Письмо было адресовано Ирме Ран. Климент знал ее с детства. Она до сих пор жила в Бамберге, и они уже много лет переписывались.
— Хорошо, я отправлю.
— Отсюда.
— Простите?
— Отправь письмо отсюда. Из Турина. И пожалуйста, отправь сам. Не поручай кому-то другому.
Он всегда отправлял письма Папы лично и раньше обходился без таких напоминаний. Но и здесь он решил не возражать.
— Конечно, Святой Отец. Я отправлю его отсюда. Лично.
Ватикан
9 ноября, четверг
13.15
Валендреа направился прямо в кабинет архивариуса Римской католической церкви. Кардинал, ведающий секретным архивом Ватикана, не был в числе его сторонников, но обладал достаточной дальновидностью, чтобы не портить отношения с возможным преемником Папы. Со смертью Папы полномочия всех высокопоставленных служащих Ватикана прекращались. Дальнейшая карьера зависела от воли следующего наместника Христа, а Валендреа хорошо знал, что архивариус хочет остаться на своем посту.
Он застал архивариуса у письменного стола за работой. Неторопливой походкой прошествовав в просторный кабинет, он закрыл за собой бронзовые двери.
Кардинал поднял глаза, но ничего не сказал. Ему было под семьдесят, у него были обвисшие щеки и высокий покатый лоб. Уроженец Испании, он прослужил в Риме всю свою жизнь.

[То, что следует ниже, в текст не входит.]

-- ==== Sys2Proof/Config.lean ====
section
/-! DEFINITION. What is fixed when the block is built (spec 00_scope.md R3, R6): the pixel format, the
monochrome bandwidth and the threshold ROM. The values of the default build stand in
Sys2Proof/Machine/Build.lean. There is no free value: the spec leaves no result of a command open. -/

namespace Sys2Proof

/-- The two build variants (R3): 1 bit per pixel, or 6 bits of colour in one byte per pixel. -/
inductive Format where
  | mono
  | color
  deriving DecidableEq, Repr

/-- The two admitted values of `BW_MONO` (R6, R81, 90_conflicts.md C1). -/
inductive BwMono where
  | bw128
  | bw256
  deriving DecidableEq, Repr

/-- The threshold ROM `M`: 64 entries of 6 bits, row by row; entry `8 * row + col` is `M[row][col]` (R12). -/
abbrev Matrix := Vector (BitVec 6) 64

/-- The build parameters. They ride in the state because a step takes nothing else; no step writes
them (R3, R20; log 2). DESIGN CHOICE. -/
structure Config where
  format : Format
  bwMono : BwMono
  matrix : Matrix
  deriving DecidableEq, Repr

/-- R71(b): no value occurs twice among the 64 six-bit entries, so each of 0..63 occurs exactly once. -/
abbrev Config.wf (c : Config) : Prop := c.matrix.toList.Nodup

end Sys2Proof
end

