-- ==== Sys2Proof/Safety.lean ====
section
/-! DEFINITION. The terms in which claims speak of a run: the pixels a framebuffer shows, which of them a
command is about (spec 44_command_execution.md R146), the storage it may touch (20_memory.md R47), and
the invariants of the state (10_state.md R14, R15, R16). -/

namespace Sys2Proof

/-! ### A command's operands -/

/-- The requested rectangle of a command. -/
def Instr.rectOf : Instr → Rect
  | .fill rect _ => rect
  | .replace rect _ _ => rect
  | .replaceAny rect _ => rect

/-- The colour a command renders. -/
def Instr.colourOf : Instr → Colour
  | .fill _ col => col
  | .replace _ _ col => col
  | .replaceAny _ col => col

/-- The ten latch fields of a command (R13, R136). -/
def Instr.latchOf : Instr → Machine.Latch
  | .fill rect col => Machine.latchFill rect col
  | .replace rect c col => Machine.latchReplace rect c col
  | .replaceAny rect col => Machine.latchReplaceAny rect col

end Sys2Proof

namespace Sys2Proof.Machine

/-! ### Pixels -/

/-- Position `(x, y)` is a visible pixel of the geometry (R30). -/
def Geometry.Visible (g : Geometry) (x y : Int) : Prop :=
  0 ≤ y ∧ y < g.height ∧ (g.row y).minX ≤ x ∧ x ≤ (g.row y).maxX

/-- `fb(x, y)`: the pixel a memory shows at a position (R146). -/
def pixelAt (fmt : Format) (g : Geometry) (m : Memory) (x y : Int) : Pixel :=
  match fmt with
  | .mono => .bit ((m.read (g.addr .mono x y)).getLsbD (pixelBit x))
  | .color => .byte (m.read (g.addr .color x y))

/-- Bit `k` of the byte at address `a` belongs to the pixel at `(x, y)` (R34). -/
def Geometry.owns (fmt : Format) (g : Geometry) (x y : Int) (a k : Nat) : Prop :=
  match fmt with
  | .mono => g.addr .mono x y = a ∧ pixelBit x = k
  | .color => g.addr .color x y = a

/-- `InRect(k, g, x, y)` of R146. -/
def InRect (rect : Rect) (g : Geometry) (x y : Int) : Prop :=
  0 ≤ y ∧ y < g.height ∧ rect.y.toInt ≤ y ∧ y < rect.y.toInt + rect.h.toInt ∧
    (g.row y).minX ≤ x ∧ x ≤ (g.row y).maxX ∧ rect.x.toInt ≤ x ∧ x < rect.x.toInt + rect.w.toInt

/-- The packed representation of a filter colour (R162). -/
def packedFilter (fmt : Format) (c : Byte) : Pixel :=
  match fmt with
  | .mono => .bit (c.getLsbD 0)
  | .color => .byte c

end Sys2Proof.Machine

namespace Sys2Proof

/-- `Selected(k, p)` of R146. -/
def Instr.Selects (i : Instr) (fmt : Format) (p : Machine.Pixel) : Prop :=
  match i with
  | .fill _ _ => True
  | .replace _ c _ => p = Machine.packedFilter fmt c
  | .replaceAny _ _ => True

end Sys2Proof

namespace Sys2Proof.Machine

/-- R146, the granted case: what a command makes of a framebuffer. Inside the rectangle every selected
pixel is the quantized dithered value; every other visible pixel, and every bit that belongs to no
visible pixel, is as before. -/
structure BigStep (cfg : Config) (i : Instr) (g : Geometry) (m m' : Memory) : Prop where
  painted : ∀ x y, InRect i.rectOf g x y → i.Selects cfg.format (pixelAt cfg.format g m x y) →
    pixelAt cfg.format g m' x y = pixelFor cfg i.colourOf x y
  kept : ∀ x y, g.Visible x y →
    ¬ (InRect i.rectOf g x y ∧ i.Selects cfg.format (pixelAt cfg.format g m x y)) →
    pixelAt cfg.format g m' x y = pixelAt cfg.format g m x y
  outside : ∀ a k, k < 8 → (∀ x y, g.Visible x y → ¬ g.owns cfg.format x y a k) →
    (m'.read a).getLsbD k = (m.read a).getLsbD k

/-- Some pixel of the rectangle is selected by the command. -/
def SomePixelSelected (cfg : Config) (i : Instr) (g : Geometry) (m : Memory) : Prop :=
  ∃ x y, InRect i.rectOf g x y ∧ i.Selects cfg.format (pixelAt cfg.format g m x y)

/-! ### Running a command -/

/-- The engine is idle and the host's next answer is this grant, whose geometry is well formed (R35). -/
structure ReadyToGrant (s : State) (g : Grant) (rest : List Answer) : Prop where
  idle : s.phase = .idle
  answer : s.answers = .grant g :: rest
  wf : g.wf s.cfg.format

/-- The engine is idle and the host's next answer is `Deny`. -/
structure ReadyToDeny (s : State) (rest : List Answer) : Prop where
  idle : s.phase = .idle
  answer : s.answers = .deny :: rest

/-- The accesses at the `MEM` port among some events. -/
def Event.isAccess : Event → Bool
  | .memRead _ _ => true
  | .memWrite _ _ => true
  | _ => false

/-- The reads at the `MEM` port. -/
def Event.isRead : Event → Bool
  | .memRead _ _ => true
  | _ => false

/-- The writes at the `MEM` port. -/
def Event.isWrite : Event → Bool
  | .memWrite _ _ => true
  | _ => false

/-- The address an access is at. -/
def Event.address : Event → Option Nat
  | .memRead a _ => some a
  | .memWrite a _ => some a
  | _ => none

/-- A word taken from the `CMD` port. -/
def Event.isTake : Event → Bool
  | .take _ => true
  | _ => false

/-- A grant received at the `CAP` port. -/
def Event.isGrant : Event → Bool
  | .grant _ => true
  | _ => false

/-- A release issued. -/
def Event.isRelease : Event → Bool
  | .release => true
  | _ => false

/-- A completion signalled. -/
def Event.isDone : Event → Bool
  | .done => true
  | _ => false

/-! ### Invariants -/

/-- R139: some column is to be visited in row `y`. -/
abbrev RowHasPixel (k : Latch) (g : Geometry) (y : Int) : Prop :=
  (clipCols k.xInt k.wInt (g.row y)).1 ≤ (clipCols k.xInt k.wInt (g.row y)).2

/-- R139: the scan order. A position comes before another in a later row, or in the same row and to the right. -/
abbrev ScanBefore (p q : Int × Int) : Prop := p.2 < q.2 ∨ (p.2 = q.2 ∧ p.1 < q.1)

/-- R16: the scan registers while a pixel is due. The rows are those of the clipped rectangle (R102), and the
columns of the current row end where R103 says. -/
structure ScanInv (s : State) : Prop where
  row : 0 ≤ s.y0 ∧ s.y0 ≤ s.cy ∧ s.cy < s.yend ∧ s.yend ≤ s.geo.height
  col : (s.geo.row s.cy).minX ≤ s.cx ∧ s.cx ≤ s.xe ∧ s.xe ≤ (s.geo.row s.cy).maxX
  rows : clipRows s.cmd.yInt s.cmd.hInt s.geo.height = (s.y0, s.yend)
  cols : (clipCols s.cmd.xInt s.cmd.wInt (s.geo.row s.cy)).1 ≤ s.cx ∧
    (clipCols s.cmd.xInt s.cmd.wInt (s.geo.row s.cy)).2 = s.xe

/-- The invariant of the machine: the memory is in canonical form, the ROM is a permutation (R71), `HELD`
is 1 exactly in `SCAN` and `REL` (R15), a held geometry is well formed (R35(a), R35(c)), and the scan
registers are in range while a pixel is due (R16). -/
structure Inv (s : State) : Prop where
  mem : s.mem.wf
  rom : s.cfg.wf
  held : s.held = true ↔ (s.phase = .scan ∨ s.phase = .rel)
  geo : s.held = true → s.geo.columnsNonneg ∧ s.geo.cellsDistinct s.cfg.format
  scan : s.phase = .scan → ScanInv s

/-- R141 and R142 on the events so far: one release for each grant but the one held, and one completion
for each word taken but the one in execution. -/
structure TraceInv (s : State) : Prop where
  grants : (s.trace.filter Event.isGrant).length
    = (s.trace.filter Event.isRelease).length + (if s.held then 1 else 0)
  takes : (s.trace.filter Event.isTake).length
    = (s.trace.filter Event.isDone).length + (if s.phase = .idle then 0 else 1)

/-- The pixel step with the scan position put at `(x, y)`: one visit of a position (R139, R145). -/
def visit (s : State) (p : Int × Int) : State := pixelStep { s with cx := p.1, cy := p.2 }

/-- The visits of some positions, one after the other. -/
def visitAll (s : State) (ps : List (Int × Int)) : State := ps.foldl visit s

/-- The 64 positions of the 8x8 tile in column `i` and row `j` of tiles, tiles being anchored at the screen
origin (R70). -/
def tilePositions (i j : Int) : List (Int × Int) :=
  (List.range 64).map fun (n : Nat) => (8 * i + ((n % 8 : Nat) : Int), 8 * j + ((n / 8 : Nat) : Int))

end Sys2Proof.Machine
end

Члены священной коллегии делятся на три категории. Кардиналы-епископы, возглавляющие римские епархии, кардиналы-пресвитеры, стоящие во главе епархий, находящихся за пределами Рима, и кардиналы-дьяконы, постоянные служащие Курии. Архивариус — старший из кардиналов-дьяконов. Именно ему доверена честь объявлять с балкона собора Святого Петра имя вновь избранного Папы. Валендреа не придавал значения этой ничтожной привилегии. Гораздо важнее то, что этот старик имеет влияние на горстку кардиналов-дьяконов, которые все еще не определились, кого поддерживать во время конклава.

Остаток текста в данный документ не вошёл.